Essentially all forms of cancer therapy, including surgery, chemotherapy, and radiation therapy, can affect the musculoskeletal system of a growing child or adolescent. The following outcomes affecting the musculoskeletal system are discussed: bone and joint late effects (abnormal bone and muscle growth, amputation/limb-sparing surgery, joint contracture, osteoporosis/fractures, osteonecrosis) and changes in body composition (obesity and body fatness). While these late effects are discussed individually, it is important to remember that all of the components within the musculoskeletal system are interrelated. For example, hypoplasia to a muscle group can negatively affect the function of the long bones and the resultant dysfunction can subsequently lead to disuse and osteoporosis.

Bone and Joint

Abnormal bone growth

In an age- and dose-dependent fashion, radiation can inhibit normal bone and muscle maturation and development. Radiation to the head (e.g., cranial, orbital, infratemporal, or nasopharyngeal radiation therapy) can cause craniofacial abnormalities, particularly in children treated before age 5 years or with radiation doses of 20 Gy or more.[1-5] Soft tissue sarcomas, such as orbital rhabdomyosarcoma and retinoblastoma are two of the more common cancer groups with these radiation fields. Often, in addition to the cosmetic impact of the craniofacial abnormalities, there can be related dental and sinus problems.

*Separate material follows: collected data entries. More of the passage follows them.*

@[simp] theorem attemptFault_pending (s : State) (l : Link) : (s.attemptFault l).pending = s.pending := by
  unfold State.attemptFault
  split <;> simp

theorem afterFailure_pending (s : State) (l : Link) {next : State → ℕ → State}
    (hnext : ∀ s a, (next s a).pending = s.pending) : (s.afterFailure l next).pending = s.pending := by
  unfold State.afterFailure
  dsimp only
  split
  · simp
  · split <;> simp [hnext]

@[simp] theorem nextAttempt_pending (s : State) (l : Link) (attempt : ℕ) :
    (s.nextAttempt l attempt).pending = s.pending := by
  simp [State.nextAttempt]

@[simp] theorem toVerify_pending (s : State) (l : Link) (agreed : Byte) (sparePos : Option ℕ) :
    (s.toVerify l agreed sparePos).pending = s.pending := by
  simp [State.toVerify]

@[simp] theorem judge_pending (s : State) (l : Link) : (s.judge l).pending = s.pending := by
  unfold State.judge
  dsimp only
  split
  · split
    · exact afterFailure_pending _ _ (fun s a => nextAttempt_pending s l a)
    · split
      · rfl
      · split <;> simp
  · rfl

@[simp] theorem acceptWord_pending (s : State) (l : Link) (w : WidthWord) :
    (s.acceptWord l w).pending = s.pending := by
  unfold State.acceptWord
  split <;> simp

@[simp] theorem noteAdopted_pending (s : State) (l : Link) (attempt : ℕ) :
    (s.noteAdopted l attempt).pending = s.pending := by
  unfold State.noteAdopted
  split <;> simp

@[simp] theorem takeWord_pending (s : State) (l : Link) (w : WidthWord) : (s.takeWord l w).pending = s.pending := by
  unfold State.takeWord
  dsimp only
  split
  · simp
  · split <;> simp

@[simp] theorem linkReady_pending (s : State) : s.linkReady.pending = s.pending := rfl

@[simp] theorem endStep9_pending (s : State) : s.endStep9.pending = s.pending := by simp [State.endStep9]

@[simp] theorem countRetrain_pending (s : State) (l : Link) : (s.countRetrain l).pending = s.pending := by
  unfold State.countRetrain
  split <;> simp

@[simp] theorem partialRetrain_pending (s : State) (p : ℕ) : (s.partialRetrain p).pending = s.pending := by
  unfold State.partialRetrain
  split <;> simp

@[simp] theorem blockInService_pending (s : State) (l : Link) (w : WidthWord) :
    (s.blockInService l w).pending = s.pending := by
  unfold State.blockInService
  dsimp only
  split
  · simp
  · split <;> simp

@[simp] theorem laneFault_pending (s : State) (p lane : ℕ) : (s.laneFault p lane).pending = s.pending := by
  simp [State.laneFault]

@[simp] theorem wakeCtx_pending (s : State) (c : CollCtx) : (s.wakeCtx c).pending = s.pending := by
  unfold State.wakeCtx
  split <;> simp

@[simp] theorem wakeHeld_pending (s : State) : s.wakeHeld.pending = s.pending := by
  unfold State.wakeHeld
  dsimp only
  rw [serveShards_pending]
  refine (foldl_pending (fun s h => ?_) _ _).trans ((vote_pending _).trans (foldl_pending wakeCtx_pending _ _))
  split
  · exact runShift_pending ..
  · rfl

@[simp] theorem toActive_pending (s : State) (l : Link) : (s.toActive l).pending = s.pending := by
  unfold State.toActive
  split <;> simp

@[simp] theorem countFec_pending (s : State) (l : Link) (cw : CodewordIn) :
    (s.countFec l cw).pending = s.pending := by
  unfold State.countFec
  split <;> simp

@[simp] theorem countUncorr_pending (s : State) (l : Link) : (s.countUncorr l).pending = s.pending := by
  unfold State.countUncorr
  split <;> simp

@[simp] theorem verifyWord_pending (s : State) (l : Link) (cw : CodewordIn) :
    (s.verifyWord l cw).pending = s.pending := by
  have hcounted : (if uncorrectable cw then (s.countFec l cw).countUncorr l else s.countFec l cw).pending = s.pending := by
    split <;> simp
  unfold State.verifyWord
  dsimp only
  generalize (if uncorrectable cw then (s.countFec l cw).countUncorr l else s.countFec l cw) = t at hcounted ⊢
  split
  · rw [afterFailure_pending _ _ (fun s a => toAlign_pending s l a), modTrain_pending, modTrain_pending, hcounted]
  · split
    · rw [toActive_pending, modTrain_pending, hcounted]
    · rw [modTrain_pending, hcounted]

@[simp] theorem takeBody_pending (s : State) (p : Fin 24) (cw : CodewordIn) :
    (s.takeBody p cw).pending = s.pending := by
  unfold State.takeBody
  split <;> simp

@[simp] theorem portWord_pending (s : State) (p : Fin 24) (cw : CodewordIn) :
    (s.portWord p cw).pending = s.pending := by
  unfold State.portWord
  dsimp only
  split
  · simp
  · split
    · split
      · split <;> simp
      · simp
    · split
      · split
        · split <;> simp
        · simp
      · split
        · split <;> simp
        · simp

@[simp] theorem setError_pending (s : State) (est source : ℕ) : (s.setError est source).pending = s.pending := by
  unfold State.setError
  dsimp only
  split <;> simp

@[simp] theorem reachReady_pending (s : State) (tide : ℕ) : (s.reachReady tide).pending = s.pending := rfl

@[simp] theorem adoptTime_pending (s : State) (tide hops est : ℕ) :
    (s.adoptTime tide hops est).pending = s.pending := by
  unfold State.adoptTime
  dsimp only
  split <;> simp

@[simp] theorem followTime_pending (s : State) (offset : ℤ) (hops est : ℕ) :
    (s.followTime offset hops est).pending = s.pending := by
  simp [State.followTime]

@[simp] theorem refitSluice_pending (s : State) (old : Conf) (k : ℕ) (bwd : Bool) :
    (s.refitSluice old k bwd).pending = s.pending := by
  simp [State.refitSluice]

@[simp] theorem refitCredits_pending (s : State) (k : ℕ) : (s.refitCredits k).pending = s.pending := rfl

@[simp] theorem setMismatches_pending (s : State) : s.setMismatches.pending = s.pending := by
  simp [State.setMismatches]

@[simp] theorem rebind_pending (s : State) (old : Conf) (ks : List ℕ) : (s.rebind old ks).pending = s.pending := by
  unfold State.rebind
  simp -implicitDefEqProofs

@[simp] theorem follow_pending (s : State) (p : ℕ) : (s.follow p).pending = s.pending := by
  unfold State.follow
  split <;> simp

@[simp] theorem record_pending (s : State) (index : ℕ) (bytes : List Byte) :
    (s.record index bytes).pending = s.pending :=
  rfl

@[simp] theorem measureConf_pending (s : State) : s.measureConf.pending = s.pending := rfl

@[simp] theorem applyConf_pending (s : State) (g : Staged) : (s.applyConf g).pending = s.pending := by
  simp [State.applyConf]

@[simp] theorem applyOrRestore_pending (s : State) (c : Cmd) (g : Staged) (faultAt : Option ℕ) :
    (s.applyOrRestore c g faultAt).pending = s.pending := by
  unfold State.applyOrRestore
  split <;> simp

end Sys2Proof.Machine
end

section
/-! PROOF. The queue under start-up, power and the registers. -/

namespace Sys2Proof.Machine

@[simp] theorem enterOff_pending (s : State) : s.enterOff.pending = s.pending := rfl

@[simp] theorem stopDies_pending (s : State) : s.stopDies.pending = s.pending := rfl

@[simp] theorem stopStart_pending (s : State) (step cause : ℕ) : (s.stopStart step cause).pending = s.pending := rfl

@[simp] theorem logPopulation_pending (s : State) (derived : ℕ) : (s.logPopulation derived).pending = s.pending := by
  simp [State.logPopulation]

@[simp] theorem loadFw_pending (s : State) (images : List (ℕ × Bool × ImageIn)) (comp : ℕ) :
    (s.loadFw images comp).2.pending = s.pending := by
  unfold State.loadFw
  split <;> simp

@[simp] theorem noteFeatures_pending (s : State) (reports : List DieReport) :
    (s.noteFeatures reports).pending = s.pending := by
  simp [State.noteFeatures]

@[simp] theorem assignArrays_pending (s : State) (found : List ArrayTest) (die : ℕ) :
    (s.assignArrays found die).pending = s.pending := by
  simp [State.assignArrays]

@[simp] theorem assignBanks_pending (s : State) (tests : List BankTest) (die : ℕ) :
    (s.assignBanks tests die).pending = s.pending := by
  unfold State.assignBanks
  simp -implicitDefEqProofs

@[simp] theorem testDie_pending (s : State) (inp : StartInput) (die : ℕ) :
    (s.testDie inp die).pending = s.pending := by
  simp [State.testDie]

@[simp] theorem refreshTherm_pending (s : State) : s.refreshTherm.pending = s.pending := rfl

@[simp] theorem thermPause_pending (s : State) (n celsius : ℕ) : (s.thermPause n celsius).pending = s.pending := by
  unfold State.thermPause
  dsimp only
  split <;> simp

@[simp] theorem thermCheck_pending (s : State) (n : ℕ) : (s.thermCheck n).pending = s.pending := by
  simp [State.thermCheck]

@[simp] theorem trainSeam_pending (s : State) (x : SeamIn) (k : Fin 3) : (s.trainSeam x k).pending = s.pending := by
  unfold State.trainSeam
  split <;> simp

@[simp] theorem bringLinks_pending (s : State) : s.bringLinks.pending = s.pending := by simp [State.bringLinks]

@[simp] theorem bringFar_pending (s : State) (inp : StartInput) : (s.bringFar inp).pending = s.pending := by
  unfold State.bringFar
  dsimp only
  split <;> simp

@[simp] theorem bringSeams_pending (s : State) (inp : StartInput) (present : List DieReport) :
    (s.bringSeams inp present).pending = s.pending := by
  simp [State.bringSeams]

@[simp] theorem bringUp_pending (s : State) (inp : StartInput) : (s.bringUp inp).pending = s.pending := by
  simp [State.bringUp]

@[simp] theorem loadRecord_pending (s : State) (inp : StartInput) : (s.loadRecord inp).pending = s.pending := by
  unfold State.loadRecord
  dsimp only
  split
  · simp
  · split <;> simp

@[simp] theorem pinActs_pending (s : State) (heldNs : ℕ) : (s.pinActs heldNs).2.pending = s.pending := by
  unfold State.pinActs
  split
  · simp
  · split <;> simp

@[simp] theorem throttleDie_pending (s : State) (n power budget : ℕ) :
    (s.throttleDie n power budget).pending = s.pending := by
  unfold State.throttleDie
  simp -implicitDefEqProofs

@[simp] theorem sendPending_pending (s : State) (v : ℕ) : (s.sendPending v).pending = s.pending := by
  unfold State.sendPending
  split <;> simp

@[simp] theorem unmask_pending (s : State) (m : MsixTarget) : (s.unmask m).pending = s.pending := by
  cases m with
  | vector v => exact sendPending_pending ..
  | function => exact foldl_pending (fun s v => sendPending_pending s v) _ _

@[simp] theorem writeMsix_pending (s : State) (o : ℕ) (v mask : W64) :
    (s.writeMsix o v mask).pending = s.pending := by
  unfold State.writeMsix
  split <;> simp

@[simp] theorem latchFor_pending (s : State) (off : ℕ) : (s.latchFor off).pending = s.pending := by
  simp [State.latchFor]

@[simp] theorem barRead_pending (s : State) (off size : ℕ) : (s.barRead off size).pending = s.pending := by
  simp [State.barRead]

Radiation therapy can also directly affect the growth of the spine and long bones (and associated muscle groups) and can cause premature closure of the epiphyses, leading to short stature, scoliosis/kyphosis, or limb-length discrepancy.[6-12] Orthovoltage, commonly used before 1970, delivered higher doses of radiation to the bone and was commonly related to abnormalities in bone growth. However, even with contemporary radiation therapy, if the location of the solid tumor is near an epiphysis or the spine, alterations in normal bone development can be difficult to avoid.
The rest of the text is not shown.